/-- A line of the L1 for an address; a set of eight lines gives up its least recently allocated line. -/
def State.roomFor (s : State) (a : Nat) : State :=
  if (s.findLine a).isSome then s
  else
    let set := s.tile.path.l1.filter fun l => lineSet l.addr == lineSet a
    match set[7]? with
    | some l => s.evictLine l.addr
    | none => s

/-- An empty line. -/
def emptyLine (a : Nat) : Line := { addr := lineOf a, data := 0, valid := 0, dirty := 0, rlv := 7, writer := 0, stores := [] }

/-- The dwords of a line that can be filled: no uncorrectable error at the home. -/
def State.goodMask (s : State) (a : Nat) : Word :=
  (List.range 8).foldl (fun m i => if s.badAt (lineOf a + 8 * i) then m else m ||| byteMask (8 * i) 8) 0

/-- Fetch a line from its home, filling the bytes that are not dirty (R215, R296). -/
def State.fillLine (s : State) (a : Nat) : State :=
  let s := ((s.correctRead (lineOf a) 64).homeReadBy s.own (lineOf a)).roomFor a
  let l := (s.findLine a).getD (emptyLine a)
  let m := s.goodMask a &&& ~~~l.dirty
  let l := { l with data := mergeRow l.data (s.mem.readRow (lineOf a)) m, valid := l.dirty ||| m }
  let kept (p : ErrorPlace) : Bool :=
    match p with
    | .cache d => !(d / 8 == a / 64 && (l.dirty &&& byteMask (8 * (d - lineOf a / 8)) 8) == 0)
    | _ => true
  let s := s.setErrors { s.hub.errors with bad := s.hub.errors.bad.filter kept, soft := s.hub.errors.soft.filter kept }
  s.setPath { s.tile.path with l1 := putLine s.tile.path.l1 l }

/-- A read within one line found an uncorrectable error. -/
def badIn (s : State) (l : Line) (a n : Nat) : Bool :=
  s.hub.errors.bad.any fun p =>
    match p with
    | .cache d => meets a n (8 * d) 8 && (l.dirty &&& byteMask (8 * (d - l.addr / 8)) 8) != 0
    | _ => false

/-- An error in a clean byte of the line that the read needs: the line is fetched again (R297). -/
def cleanBadIn (s : State) (l : Line) (a n : Nat) : Bool :=
  s.hub.errors.bad.any fun p =>
    match p with
    | .cache d => meets a n (8 * d) 8 && (l.dirty &&& byteMask (8 * (d - l.addr / 8)) 8) == 0
    | _ => false

/-- Read `n` bytes of one line through the L1 (R215), correcting what can be corrected there (R296): the value, or none
for an uncorrectable error. -/
def State.cacheRead (s : State) (a n : Nat) : State × Option Nat :=
  let s := s.correctWhere (cacheTouches a n)
  let need := byteMask (a - lineOf a) n
  let l0 := (s.findLine a).getD (emptyLine a)
  let s := if l0.valid &&& need = need ∧ ¬cleanBadIn s l0 a n then s else s.fillLine a
  let l := (s.findLine a).getD (emptyLine a)
  if l.valid &&& need ≠ need ∨ badIn s l a n then (s, none)
  else (s, some (l.data.toNat / 2 ^ (8 * (a - lineOf a)) % 2 ^ (8 * n)))

/-- Write `n` bytes of one line into the L1 (R215), by a store formed with `ptr`: valid, dirty, tagged with a release level and
the own coordinate. -/
def State.cacheWrite (s : State) (a n v : Nat) (rlv : BitVec 3) (ptr : Word) : State :=
  let s := s.roomFor a
  let l := (s.findLine a).getD (emptyLine a)
  let s := if cleanBadIn s l a n then s.fillLine a else s
  let l := (s.findLine a).getD (emptyLine a)
  let kept (p : ErrorPlace) : Bool :=
    match p with
    | .cache d => !(decide (a ≤ 8 * d) && decide (8 * d + 8 ≤ a + n))
    | _ => true
  let s := s.setErrors { s.hub.errors with bad := s.hub.errors.bad.filter kept, soft := s.hub.errors.soft.filter kept }
  let m := byteMask (a - lineOf a) n
  let l := { l with
    data := mergeRow l.data (BitVec.ofNat 512 (v % 2 ^ (8 * n) * 2 ^ (8 * (a - lineOf a)))) m
    valid := l.valid ||| m, dirty := l.dirty ||| m, rlv := rlv, writer := s.own
    stores := if s.isLocal a then [] else (l.stores.erase (a, n, ptr)) ++ [(a, n, ptr)] }
  s.setPath { s.tile.path with l1 := putLine s.tile.path.l1 l }

/-! ### Posted stores (R88, R215) -/

/-- A posted store is dropped, and its failure is held for the next reporting point (R88). -/
def State.rejectPosted (s : State) (p : Posted) : State :=
  s.setPath { s.tile.path with failures := s.tile.path.failures ++ [(Cause.accessFault, p.ptr)] }

/-- The places of a posted store. -/
def Posted.parts (p : Posted) : List (Nat × Nat × BitVec 512) := (p.addr, p.len, p.data) :: p.more

/-- Some byte of a posted store goes to an address of a kind. -/
def Posted.reaches (p : Posted) (f : Nat → Bool) : Bool := p.parts.any fun x => f x.1

/-- Write up to 64 bytes through the L1, in one line or in two. -/
def State.writeSpan (s : State) (a n v : Nat) (rlv : BitVec 3) (ptr : Word) : State :=
  let k := min n (64 - a % 64)
  let s := s.cacheWrite a k (v % 2 ^ (8 * k)) rlv ptr
  if k = n then s else s.cacheWrite (a + k) (n - k) (v / 2 ^ (8 * k)) rlv ptr

/-- Some queue has started a WAIT. -/
def State.hasWait (s : State) : Bool :=
  s.hub.fe.queues.any fun (x : Queue) => x.started.any fun (k : Pkt) => (k.words.getD 0 0).toNat % 256 == 5

/-- What a store has made of its line at a device home, for the WAITs that evaluate their conditions at it (R320). -/
def State.notePast (s : State) (a : Nat) : State :=
  if hostBase ≤ a || !s.hasWait then s
  else s.setFe { s.hub.fe with past := s.hub.fe.past ++ [(lineOf a, BitVec.ofNat 512 (s.mem.readNat (lineOf a) 64))] }

/-- One part of a posted store is performed. -/
def State.performPart (s : State) (p : Posted) (x : Nat × Nat × BitVec 512) : State :=
  let s := if p.row then s.txHits x.1 x.2.1 false else s
  if decide (x.1 < hostBase) && !addrSpm x.1 then s.writeSpan x.1 x.2.1 x.2.2.toNat p.rlv p.ptr
  else ((s.sendAccess x.1 x.2.1 true).writeHome x.1 x.2.1 x.2.2.toNat p.rlv s.own).notePast x.1

/-- A part of a posted store cannot be performed: it covers part of an uncorrectable dword (R298), or a host access outside the
windows as they are now (R381, R382). -/
def State.partFails (s : State) (x : Nat × Nat × BitVec 512) : Bool :=
  s.partialBad x.1 x.2.1 || (decide (hostBase ≤ x.1) && !s.hostOk (x.1 - hostBase) x.2.1)

/-- A posted store is performed at its home as a whole, or rejected as a whole (R111, R298, R382). -/
def State.performPosted (s : State) (p : Posted) : State :=
  if p.parts.any s.partFails then s.rejectPosted p else p.parts.foldl (fun s x => s.performPart p x) s

/-- The parts of a store that cover a dword in part. -/
def partialEnds (a n : Nat) : List (Nat × Nat) :=
  if n < 8 then [(a, n)]
  else [(a, (8 - a % 8) % 8), (a + n - (a + n) % 8, (a + n) % 8)].filter fun x => x.2 != 0

/-- A local store of part of a dword that holds an uncorrectable error (R298). -/
def State.storeBad (s : State) (a n : Nat) : Bool :=
  s.isLocal a && (s.partialBad a n || (partialEnds a n).any fun x =>
    match s.findLine x.1 with
    | some l => badIn s l x.1 x.2
    | none => false)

— Exercise details —
All lines above from the one containing "(R88, R215) -/" to the one containing "s.hub.fe.queues.any fun (x" must be repeated exactly, both lines included, and no others.

— Your response —
/-! ### Posted stores (R88, R215) -/

/-- A posted store is dropped, and its failure is held for the next reporting point (R88). -/
def State.rejectPosted (s : State) (p : Posted) : State :=
  s.setPath { s.tile.path with failures := s.tile.path.failures ++ [(Cause.accessFault, p.ptr)] }

/-- The places of a posted store. -/
def Posted.parts (p : Posted) : List (Nat × Nat × BitVec 512) := (p.addr, p.len, p.data) :: p.more

/-- Some byte of a posted store goes to an address of a kind. -/
def Posted.reaches (p : Posted) (f : Nat → Bool) : Bool := p.parts.any fun x => f x.1

/-- Write up to 64 bytes through the L1, in one line or in two. -/
def State.writeSpan (s : State) (a n v : Nat) (rlv : BitVec 3) (ptr : Word) : State :=
  let k := min n (64 - a % 64)
  let s := s.cacheWrite a k (v % 2 ^ (8 * k)) rlv ptr
  if k = n then s else s.cacheWrite (a + k) (n - k) (v / 2 ^ (8 * k)) rlv ptr

/-- Some queue has started a WAIT. -/
def State.hasWait (s : State) : Bool :=
  s.hub.fe.queues.any fun (x : Queue) => x.started.any fun (k : Pkt) => (k.words.getD 0 0).toNat % 256 == 5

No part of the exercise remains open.